Benchmark West Texas Intermediate crude for October delivery fell $1.01 to close at US$109.52 a barrel on the New York Mercantile Exchange. On Friday, oil gained $2.16 to close at US$110.53, the highest closing price since May 3, 2011.
President Barack Obama has called for military action against the government of Syrian President Bashar Assad in retaliation for what the White House says was a chemical weapons attack against civilians in suburban Damascus last month.

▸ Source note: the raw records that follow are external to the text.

-- ==== Sys2Proof/Decode.lean ====
section
/-! DEFINITION. Decoding a command word, and encoding a command (30_encoding.md R100 to R109). Decoding depends on no mode and no state
(R111). -/

namespace Sys2Proof

/-- Why a word is not legal (R109). Both raise ILLEGAL_OPCODE when executed (60 R252). -/
inductive DecodeError where
  /-- OPC is one of the 241 unassigned opcodes. -/
  | unassignedOpcode
  /-- OPC is assigned and a reserved bit of its format is set. -/
  | reservedBitSet
  deriving DecidableEq, Repr

/-- `x[hi:lo]` (00 R8), as a number. -/
def bits (c : Word) (hi lo : Nat) : Nat := (c.extractLsb' lo (hi - lo + 1)).toNat

/-- Format N (R101): bits [63:8] reserved. -/
def decodeN (i : Instr) (c : Word) : Except DecodeError Instr :=
  if bits c 63 8 = 0 then .ok i else .error .reservedBitSet

/-- Format S (R102): bits [63:11] reserved, ALGO in [10:8]. -/
def decodeS (f : Nat → Instr) (c : Word) : Except DecodeError Instr :=
  if bits c 63 11 = 0 then .ok (f (bits c 10 8)) else .error .reservedBitSet

/-- Format R (R103): bits [63:22], [15:14] and [11:8] reserved, WC in [13:12] with W = 8 << WC (R105), SH in [21:16] (R106). -/
def decodeR (f : Nat → Nat → Instr) (c : Word) : Except DecodeError Instr :=
  if bits c 63 22 = 0 ∧ bits c 15 14 = 0 ∧ bits c 11 8 = 0 then
    .ok (f (8 <<< bits c 13 12) (bits c 21 16))
  else .error .reservedBitSet

/-- The opcode map (R108). -/
def decode (c : Word) : Except DecodeError Instr :=
  match bits c 7 0 with
  | 0x00 => decodeN .nop c
  | 0x01 => decodeS .seed c
  | 0x02 => decodeS .seedent c
  | 0x03 => decodeS .seeddraw c
  | 0x04 => decodeN .next c
  | 0x05 => decodeN .jump c
  | 0x06 => decodeN .ljump c
  | 0x07 => decodeN .udbl c
  | 0x08 => decodeN .uflt c
  | 0x09 => decodeN .cmpst c
  | 0x10 => decodeR .rotl c
  | 0x11 => decodeR .rotr c
  | 0x12 => decodeR .rotli c
  | 0x13 => decodeR .rotri c
  | 0xFF => decodeN .sreset c
  | _ => .error .unassignedOpcode

/-- The instruction in an opcode-table word of `nbits` bits: every bit above `nbits` is 0. A command is one 64-bit word written to CMD
(R100), so the table's numbering and the word's are one. -/
def decodeTableWord (nbits w : Nat) : Option Instr :=
  match decode (BitVec.ofNat 64 (w % 2 ^ nbits)) with
  | .ok i => some i
  | .error _ => none

/-- The opcode OPC of a command (R108). -/
def opcodeOf : Instr → Nat
  | .nop => 0x00
  | .seed _ => 0x01
  | .seedent _ => 0x02
  | .seeddraw _ => 0x03
  | .next => 0x04
  | .jump => 0x05
  | .ljump => 0x06
  | .udbl => 0x07
  | .uflt => 0x08
  | .cmpst => 0x09
  | .rotl _ _ => 0x10
  | .rotr _ _ => 0x11
  | .rotli _ _ => 0x12
  | .rotri _ _ => 0x13
  | .sreset => 0xFF

/-- WC, the width code of W (R105); 0 for a number that is no width, which has no encoding. -/
def widthCode : Nat → Nat
  | 16 => 1
  | 32 => 2
  | 64 => 3
  | _ => 0

/-- A field's value put at bit `lo` of a word. -/
def place (v lo : Nat) : Word := BitVec.ofNat 64 v <<< lo

/-- The operand fields of a command (R107): ALGO at bit 8, WC at bit 12, SH at bit 16. -/
def operandBits : Instr → Word
  | .nop => 0
  | .seed a => place a 8
  | .seedent a => place a 8
  | .seeddraw a => place a 8
  | .next => 0
  | .jump => 0
  | .ljump => 0
  | .udbl => 0
  | .uflt => 0
  | .cmpst => 0
  | .rotl w sh => place (widthCode w) 12 ||| place sh 16
  | .rotr w sh => place (widthCode w) 12 ||| place sh 16
  | .rotli w sh => place (widthCode w) 12 ||| place sh 16
  | .rotri w sh => place (widthCode w) 12 ||| place sh 16
  | .sreset => 0

/-- The word of a well-formed command (R101 to R108). -/
def encode (i : Instr) : Word := place (opcodeOf i) 0 ||| operandBits i

/-- The SRESET word: only this exact word is SRESET (41 R160). -/
def sresetWord : Word := 0x00000000000000FF#64

/-- One row of the opcode table in match/mask form (R108). -/
structure TableRow where
  mnemonic : String
  pattern : Word
  mask : Word
  deriving DecidableEq, Repr

/-- R108: "Format N rows have mask 0xFFFF_FFFF_FFFF_FFFF". -/
def maskN : Word := 0xFFFFFFFFFFFFFFFF#64
/-- R108: "Format S rows 0xFFFF_FFFF_FFFF_F8FF". -/
def maskS : Word := 0xFFFFFFFFFFFFF8FF#64
/-- R108: "Format R rows 0xFFFF_FFFF_FFC0_CFFF". -/
def maskR : Word := 0xFFFFFFFFFFC0CFFF#64

/-- The opcode table (opcode_table.json): "The match of every row is its OPC" (R108). -/
def opcodeTable : List TableRow :=
  [ ⟨"NOP", 0x00, maskN⟩, ⟨"SEED", 0x01, maskS⟩, ⟨"SEEDENT", 0x02, maskS⟩, ⟨"SEEDDRAW", 0x03, maskS⟩,
    ⟨"NEXT", 0x04, maskN⟩, ⟨"JUMP", 0x05, maskN⟩, ⟨"LJUMP", 0x06, maskN⟩, ⟨"UDBL", 0x07, maskN⟩ ] ++
  [ ⟨"UFLT", 0x08, maskN⟩, ⟨"CMPST", 0x09, maskN⟩, ⟨"ROTL", 0x10, maskR⟩, ⟨"ROTR", 0x11, maskR⟩,
    ⟨"ROTLI", 0x12, maskR⟩, ⟨"ROTRI", 0x13, maskR⟩, ⟨"SRESET", 0xFF, maskN⟩ ]

/-- A word has a row's bits. -/
def TableRow.hits (r : TableRow) (c : Word) : Bool := c &&& r.mask == r.pattern

/-- The mnemonic of a command, as the opcode table spells it (R108). -/
def Instr.mnemonic : Instr → String
  | .nop => "NOP"
  | .seed _ => "SEED"
  | .seedent _ => "SEEDENT"
  | .seeddraw _ => "SEEDDRAW"
  | .next => "NEXT"
  | .jump => "JUMP"
  | .ljump => "LJUMP"
  | .udbl => "UDBL"
  | .uflt => "UFLT"
  | .cmpst => "CMPST"
  | .rotl _ _ => "ROTL"
  | .rotr _ _ => "ROTR"
  | .rotli _ _ => "ROTLI"
  | .rotri _ _ => "ROTRI"
  | .sreset => "SRESET"

end Sys2Proof
end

But he has so far failed to win sufficient support for intervention both at home and abroad.
Obama plans an address from the White House on Tuesday about Syria.
On a Monday, there was hope for a possible diplomatic solution when Syria's foreign minister welcomed a suggestion floated by U.S. Secretary of State John Kerry to move all the country's chemical weapons under international control.
The White House said it was taking a hard look at Syria's statement even as it redoubled efforts to sell the notion of the strike to a skeptical Congress and divided nation and senators prepared for a key test vote on the strike authorization Wednesday.
Brent, the benchmark for international crudes, dropped $2.40, or 2.1 per cent, to US$113.72 a barrel on the ICE Futures exchange in London.
In other energy futures trading on Nymex, wholesale gasoline fell five cents to US$2.80 a U.S. gallon (3.79 litres), heating oil retreated five cents to US$3.12 a gallon and natural gas rose eight cents to US$3.61 per 1,000 cubic feet.